Maintenance of normal blood glucose levels depends on a complex interplay between the insulin responsiveness of skeletal muscle and liver and glucose-stimulated insulin secretion by pancreatic β cells. Defects in the former are responsible for insulin resistance, and defects in the latter are responsible for progression to hyperglycemia. Emerging evidence supports the potentially unifying hypothesis that both of these prominent features of type 2 diabetes are caused by mitochondrial dysfunction.

Type 2 diabetes is the most common metabolic disease in the world. In the United States, it is the leading cause of blindness, end-stage renal disease, and nontraumatic loss of limb, with associated health care costs estimated to exceed $130 billion per year (1). Of even greater concern, type 2 diabetes is rapidly becoming a global pandemic and is projected to afflict more than 300 million individuals worldwide by the year 2025, with most of the increase occurring in India and Asia (2). Although the primary cause of this disease is unknown, it is clear that insulin resistance plays an early role in its pathogenesis and that defects in insulin secretion by pancreatic β cells are instrumental in the progression to hyperglycemia. Here, we explore the potentially unifying hypothesis that these two prominent features of type 2 diabetes are both attributable to defects in mitochondria, the organelles that provide energy to the cell.

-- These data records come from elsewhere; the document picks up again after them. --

@[simp] theorem State.testExpiry_mw (s : State) (f h : Nat) : (State.testExpiry s f h).memWf = s.memWf := by
  unfold State.testExpiry; try dsimp only
  (repeat' split) <;> simp [mw_foldl]

@[simp] theorem State.dropField_mw (s : State) (f : Nat) (hs : s.memWf = true) : (s.dropField f).memWf = true := by
  rw [State.memWf_iff] at hs ⊢
  unfold State.dropField
  exact ⟨KMap.rising_delIf s.cores (fun k => coreField (coreOfKey k) == some f) hs.1,
    fun e he => hs.2.1 e (List.mem_filter.mp he).1, hs.2.2⟩

@[simp] theorem State.resetRoutes_mw (s : State) (f : Nat) : (State.resetRoutes s f).memWf = s.memWf := by
  unfold State.resetRoutes; try dsimp only
  (repeat' split) <;> simp [mw_foldl]

@[simp] theorem State.fieldReset_mw (s : State) (f : Nat) (stuck : Stuck) (fails : List TestFail) (hs : s.memWf = true) : (State.fieldReset s f stuck fails).memWf = true := by
  unfold State.fieldReset; try dsimp only
  (repeat' split) <;> simp +contextual (maxDischargeDepth := 30) [hs]

@[simp] theorem State.sweepOne_mw (s : State) (f : Nat) (c : CoreId) : (State.sweepOne s f c).memWf = s.memWf := by
  unfold State.sweepOne; try dsimp only
  (repeat' split) <;> simp [mw_foldl]

@[simp] theorem State.sweepLink_mw (s : State) (f : Nat) (c : CoreId) : (State.sweepLink s f c).memWf = s.memWf := by
  unfold State.sweepLink; try dsimp only
  (repeat' split) <;> simp [mw_foldl]

@[simp] theorem State.sweepField_mw (s : State) (f : Nat) : (State.sweepField s f).memWf = s.memWf := by
  unfold State.sweepField; try dsimp only
  (repeat' split) <;> simp [mw_foldl]

/-! ### Power -/

@[simp] theorem State.supplyWarning_mw (s : State) (mv : Nat) : (State.supplyWarning s mv).memWf = s.memWf := by
  unfold State.supplyWarning; try dsimp only
  (repeat' split) <;> simp [mw_foldl]

@[simp] theorem State.syncFlash_mw (s : State) : (State.syncFlash s).memWf = s.memWf := by
  unfold State.syncFlash; try dsimp only
  (repeat' split) <;> simp [mw_foldl]

@[simp] theorem State.supplyClear_mw (s : State) (mv : Nat) : (State.supplyClear s mv).memWf = s.memWf := by
  unfold State.supplyClear; try dsimp only
  (repeat' split) <;> simp [mw_foldl]

@[simp] theorem State.powerPause_mw (s : State) (j : Nat) (hs : s.memWf = true) : (State.powerPause s j).memWf = true := by
  unfold State.powerPause; try dsimp only
  (repeat' split) <;> simp +contextual (maxDischargeDepth := 30) [hs]

@[simp] theorem State.openSwitch_mw (s : State) (f cause : Nat) (hs : s.memWf = true) : (State.openSwitch s f cause).memWf = true := by
  unfold State.openSwitch; try dsimp only
  (repeat' split) <;> simp +contextual (maxDischargeDepth := 30) [hs]

@[simp] theorem State.railFault_mw (s : State) (f cause : Nat) (hs : s.memWf = true) : (State.railFault s f cause).memWf = true := by
  unfold State.railFault; try dsimp only
  (repeat' split) <;> simp +contextual (maxDischargeDepth := 30) [hs]
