theorem execWriteArrival_keeps (k : Nat) (s : State) (hk : s.memWf = true) : OutKeeps (execWriteArrival k s) := by
  unfold execWriteArrival
  refine outKeeps_next ?_
  (repeat' split) <;> simp +contextual (maxDischargeDepth := 30) [hk]

theorem execQsendArrival_keeps (k : Nat) (s : State) (hk : s.memWf = true) : OutKeeps (execQsendArrival k s) := by
  unfold execQsendArrival
  refine outKeeps_next ?_
  (repeat' split) <;> simp +contextual (maxDischargeDepth := 30) [hk]

theorem execCreditArrival_keeps (k : Nat) (s : State) (hk : s.memWf = true) : OutKeeps (execCreditArrival k s) := by
  unfold execCreditArrival
  refine outKeeps_next ?_
  (repeat' split) <;> simp +contextual (maxDischargeDepth := 30) [hk]

theorem execReadArrival_keeps (k : Nat) (s : State) (hk : s.memWf = true) : OutKeeps (execReadArrival k s) := by
  unfold execReadArrival
  refine outKeeps_next ?_
  (repeat' split) <;> simp +contextual (maxDischargeDepth := 30) [hk]

theorem execRdataArrival_keeps (k : Nat) (s : State) (hk : s.memWf = true) : OutKeeps (execRdataArrival k s) := by
  unfold execRdataArrival
  refine outKeeps_next ?_
  (repeat' split) <;> simp +contextual (maxDischargeDepth := 30) [hk]

theorem execNakReceive_keeps (k : Nat) (s : State) (hk : s.memWf = true) : OutKeeps (execNakReceive k s) := by
  unfold execNakReceive
  refine outKeeps_next (State.arrive_mw s k _ _ _ (fun t p ht => ?_) hk)
  split <;> simp [ht]

theorem execPotCombine_keeps (c : CoreId) (s : State) (hk : s.memWf = true) : OutKeeps (execPotCombine c s) := by
  unfold execPotCombine
  refine outKeeps_next ?_
  (repeat' split) <;> simp +contextual (maxDischargeDepth := 30) [hk]

theorem execPotIdentityWrite_keeps (c : CoreId) (q : Nat) (s : State) (hk : s.memWf = true) : OutKeeps (execPotIdentityWrite c q s) := by
  unfold execPotIdentityWrite
  refine outKeeps_next ?_
  (repeat' split) <;> simp +contextual (maxDischargeDepth := 30) [hk]

theorem execNetrd1Write_keeps (c : CoreId) (v : Word) (s : State) (hk : s.memWf = true) : OutKeeps (execNetrd1Write c v s) := by
  unfold execNetrd1Write
  refine outKeeps_next ?_
  (repeat' split) <;> simp +contextual (maxDischargeDepth := 30) [hk]

theorem execHubReadCombine_keeps (k hx hy : Nat) (s : State) (hk : s.memWf = true) : OutKeeps (execHubReadCombine k hx hy s) := by
  unfold execHubReadCombine
  refine outKeeps_next ?_
  (repeat' split) <;> simp +contextual (maxDischargeDepth := 30) [hk]

theorem execLinkDown_keeps (l : LinkId) (s : State) (hk : s.memWf = true) : OutKeeps (execLinkDown l s) := by
  unfold execLinkDown
  refine outKeeps_next ?_
  (repeat' split) <;> simp +contextual (maxDischargeDepth := 30) [hk]

theorem execRouteArm_keeps (f : Nat) (tabs : List Tables) (s : State) (hk : s.memWf = true) : OutKeeps (execRouteArm f tabs s) := by
  unfold execRouteArm
  refine outKeeps_next ?_
  (repeat' split) <;> simp +contextual (maxDischargeDepth := 30) [hk]

theorem execRouteSwap_keeps (f : Nat) (s : State) (hk : s.memWf = true) : OutKeeps (execRouteSwap f s) := by
  unfold execRouteSwap
  refine outKeeps_next ?_
  (repeat' split) <;> simp +contextual (maxDischargeDepth := 30) [hk]

theorem execXpdone_keeps (c : CoreId) (eng : Nat) (s : State) (hk : s.memWf = true) : OutKeeps (execXpdone c eng s) := by
  unfold execXpdone
  refine outKeeps_next ?_
  (repeat' split) <;> simp +contextual (maxDischargeDepth := 30) [hk]

theorem execXpdoneDeferred_keeps (c : CoreId) (s : State) (hk : s.memWf = true) : OutKeeps (execXpdoneDeferred c s) := by
  unfold execXpdoneDeferred
  refine outKeeps_next ?_
  (repeat' split) <;> simp +contextual (maxDischargeDepth := 30) [hk]

theorem execDevelopPoint_keeps (j : Nat) (stuck : Stuck) (s : State) (hk : s.memWf = true) : OutKeeps (execDevelopPoint j stuck s) := by
  unfold execDevelopPoint
  refine outKeeps_next ?_
  (repeat' split) <;> simp +contextual (maxDischargeDepth := 30) [hk]

theorem execOverrun_keeps (j : Nat) (s : State) (hk : s.memWf = true) : OutKeeps (execOverrun j s) := by
  unfold execOverrun
  refine outKeeps_next ?_
  (repeat' split) <;> simp +contextual (maxDischargeDepth := 30) [hk]

theorem execSafelightDrainEnd_keeps (j : Nat) (s : State) (hk : s.memWf = true) : OutKeeps (execSafelightDrainEnd j s) := by
  unfold execSafelightDrainEnd
  refine outKeeps_next ?_
  (repeat' split) <;> simp +contextual (maxDischargeDepth := 30) [hk]

theorem execSafelightStart_keeps (j : Nat) (s : State) (hk : s.memWf = true) : OutKeeps (execSafelightStart j s) := by
  unfold execSafelightStart
  refine outKeeps_next ?_
  (repeat' split) <;> simp +contextual (maxDischargeDepth := 30) [hk]

theorem execRollBack_keeps (j : Nat) (stuck : Stuck) (s : State) (hk : s.memWf = true) : OutKeeps (execRollBack j stuck s) := by
  unfold execRollBack
  exact outKeeps_next (State.rollBack_mw s j stuck hk)

theorem execRollbackRestart_keeps (j : Nat) (s : State) (hk : s.memWf = true) : OutKeeps (execRollbackRestart j s) := by
  unfold execRollbackRestart
  refine outKeeps_next ?_
  (repeat' split) <;> simp +contextual (maxDischargeDepth := 30) [hk]

theorem execFaultReport_keeps (f : Nat) (s : State) (hk : s.memWf = true) : OutKeeps (execFaultReport f s) := by
  unfold execFaultReport
  refine outKeeps_next ?_
  (repeat' split) <;> simp +contextual (maxDischargeDepth := 30) [hk]

theorem execTickCompare_keeps (h : TickCopy) (s : State) (hk : s.memWf = true) : OutKeeps (execTickCompare h s) := by
  unfold execTickCompare
  refine outKeeps_next ?_
  (repeat' split) <;> simp +contextual (maxDischargeDepth := 30) [hk]

theorem execPrfmarkBegin_keeps (c : CoreId) (d : BitVec 8) (s : State) (hk : s.memWf = true) : OutKeeps (execPrfmarkBegin c d s) := by
  unfold execPrfmarkBegin
  refine outKeeps_next ?_
  (repeat' split) <;> simp +contextual (maxDischargeDepth := 30) [hk]

theorem execPrfmarkEnd_keeps (c : CoreId) (s : State) (hk : s.memWf = true) : OutKeeps (execPrfmarkEnd c s) := by
  unfold execPrfmarkEnd
  refine outKeeps_next ?_
  (repeat' split) <;> simp +contextual (maxDischargeDepth := 30) [hk]

theorem execPrfrun_keeps (c : CoreId) (s : State) (hk : s.memWf = true) : OutKeeps (execPrfrun c s) := by
  unfold execPrfrun
  refine outKeeps_next ?_
  (repeat' split) <;> simp +contextual (maxDischargeDepth := 30) [hk]

theorem execProofRunStart_keeps (c : CoreId) (s : State) (hk : s.memWf = true) : OutKeeps (execProofRunStart c s) := by
  unfold execProofRunStart
  refine outKeeps_next ?_
  (repeat' split) <;> simp +contextual (maxDischargeDepth := 30) [hk]

theorem execPrfcmp_keeps (c : CoreId) (v : Word) (s : State) (hk : s.memWf = true) : OutKeeps (execPrfcmp c v s) := by
  unfold execPrfcmp
  refine outKeeps_next ?_
  (repeat' split) <;> simp +contextual (maxDischargeDepth := 30) [hk]

theorem execVoteComplete_keeps (f : Nat) (s : State) (hk : s.memWf = true) : OutKeeps (execVoteComplete f s) := by
  unfold execVoteComplete
  refine outKeeps_next ?_
  (repeat' split) <;> simp +contextual (maxDischargeDepth := 30) [hk]

theorem execJoback_keeps (c : CoreId) (v : Word) (s : State) (hk : s.memWf = true) : OutKeeps (execJoback c v s) := by
  unfold execJoback
  refine outKeeps_next ?_
  (repeat' split) <;> simp +contextual (maxDischargeDepth := 30) [hk]

theorem execRegisterWrite_keeps (p : RegPath) (c : CoreId) (addr : Nat) (v : Word) (s : State) (hk : s.memWf = true) : OutKeeps (execRegisterWrite p c addr v s) := by
  unfold execRegisterWrite
  refine outKeeps_next ?_
  (repeat' split) <;> simp +contextual (maxDischargeDepth := 30) [hk]

theorem execClearingRead_keeps (p : RegPath) (tag addr : Nat) (s : State) (hk : s.memWf = true) : OutKeeps (execClearingRead p tag addr s) := by
  unfold execClearingRead
  refine outKeeps_next ?_
  (repeat' split) <;> simp +contextual (maxDischargeDepth := 30) [hk]

theorem execXptickloRead_keeps (p : RegPath) (f : Nat) (s : State) (hk : s.memWf = true) : OutKeeps (execXptickloRead p f s) := by
  unfold execXptickloRead
  refine outKeeps_next ?_
  (repeat' split) <;> simp +contextual (maxDischargeDepth := 30) [hk]

theorem execCtldataRead_keeps (p : Port) (tag : Nat) (s : State) (hk : s.memWf = true) : OutKeeps (execCtldataRead p tag s) := by
  unfold execCtldataRead
  refine outKeeps_next ?_
  (repeat' split) <;> simp +contextual (maxDischargeDepth := 30) [hk]

theorem execConfigRequest_keeps (p : Port) (tag off : Nat) (w : Option (BitVec 32)) (s : State) (hk : s.memWf = true) : OutKeeps (execConfigRequest p tag off w s) := by
  unfold execConfigRequest
  refine outKeeps_next ?_
  (repeat' split) <;> simp +contextual (maxDischargeDepth := 30) [hk]

theorem execWindowWriteTlp_keeps (p : Port) (req : BitVec 16) (off : Nat) (bytes : List (Option Byte)) (poison : Bool) (s : State) (hk : s.memWf = true) : OutKeeps (execWindowWriteTlp p req off bytes poison s) := by
  unfold execWindowWriteTlp
  refine outKeeps_next ?_
  (repeat' split) <;> simp +contextual (maxDischargeDepth := 30) [hk]

theorem execWindowReadTlp_keeps (p : Port) (req : BitVec 16) (tag off len : Nat) (s : State) (hk : s.memWf = true) : OutKeeps (execWindowReadTlp p req tag off len s) := by
  unfold execWindowReadTlp
  refine outKeeps_next ?_
  (repeat' split) <;> simp +contextual (maxDischargeDepth := 30) [hk]

theorem execInboundReadTimeout_keeps (p : Port) (tag : Nat) (s : State) (hk : s.memWf = true) : OutKeeps (execInboundReadTimeout p tag s) := by
  unfold execInboundReadTimeout
  refine outKeeps_next ?_
  (repeat' split) <;> simp +contextual (maxDischargeDepth := 30) [hk]

theorem execOutboundWrite_keeps (k : Nat) (s : State) (hk : s.memWf = true) : OutKeeps (execOutboundWrite k s) := by
  unfold execOutboundWrite
  refine outKeeps_next ?_
  (repeat' split) <;> simp +contextual (maxDischargeDepth := 30) [hk]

Role of Intracellular Fatty Acid Metabolites in Insulin Resistance

Several lines of evidence indicate that insulin resistance is an early feature of type 2 diabetes. First, virtually all patients with type 2 diabetes are insulin-resistant, and prospective studies have shown that this insulin-resistant state develops 1 to 2 decades before the onset of the disease (35). Second, insulin resistance in the offspring of parents with type 2 diabetes is the best predictor for later development of the disease (6). Lastly, perturbations that reduce insulin resistance prevent the development of diabetes (7).

Skeletal muscle and liver are the two key insulin-responsive organs responsible for maintaining normal glucose homeostasis, and their transition to an insulin-resistant state accounts for most of the alterations in glucose metabolism seen in patients with type 2 diabetes. Before considering whether mitochondrial dysfunction contributes to the development of insulin resistance in these organs, it is first important to understand the cellular mechanisms responsible for insulin resistance. As discussed by Lazar (8), there is growing evidence that circulating cytokines secreted by fat tissue can modulate the insulin responsiveness of liver and muscle. However, fatty acids (9) and/or intracellular fatty acid metabolites such as fatty acyl coenzyme As (fatty acyl CoAs) (10, 11), diacylglycerol (10, 11), or ceramides (12) are also thought to play a critical role.

Over 40 years ago, Randle et al. demonstrated that fatty acids caused insulin resistance in an in vitro rat muscle preparation, and they hypothesized that this occurred by a substrate competition mechanism (13). According to his model, increased oxidation of muscle fatty acids would produce increased levels of intracellular acetyl CoA and citrate, which in turn would inhibit, respectively, two enzymes involved in glucose utilization, pyruvate dehydrogenase and phosphofructo-kinase. Inhibition of the glycolytic pathway at these steps would increase intracellular glucose and glucose-6-phosphate concentrations, ultimately resulting in reduced insulin-stimulated glucose uptake.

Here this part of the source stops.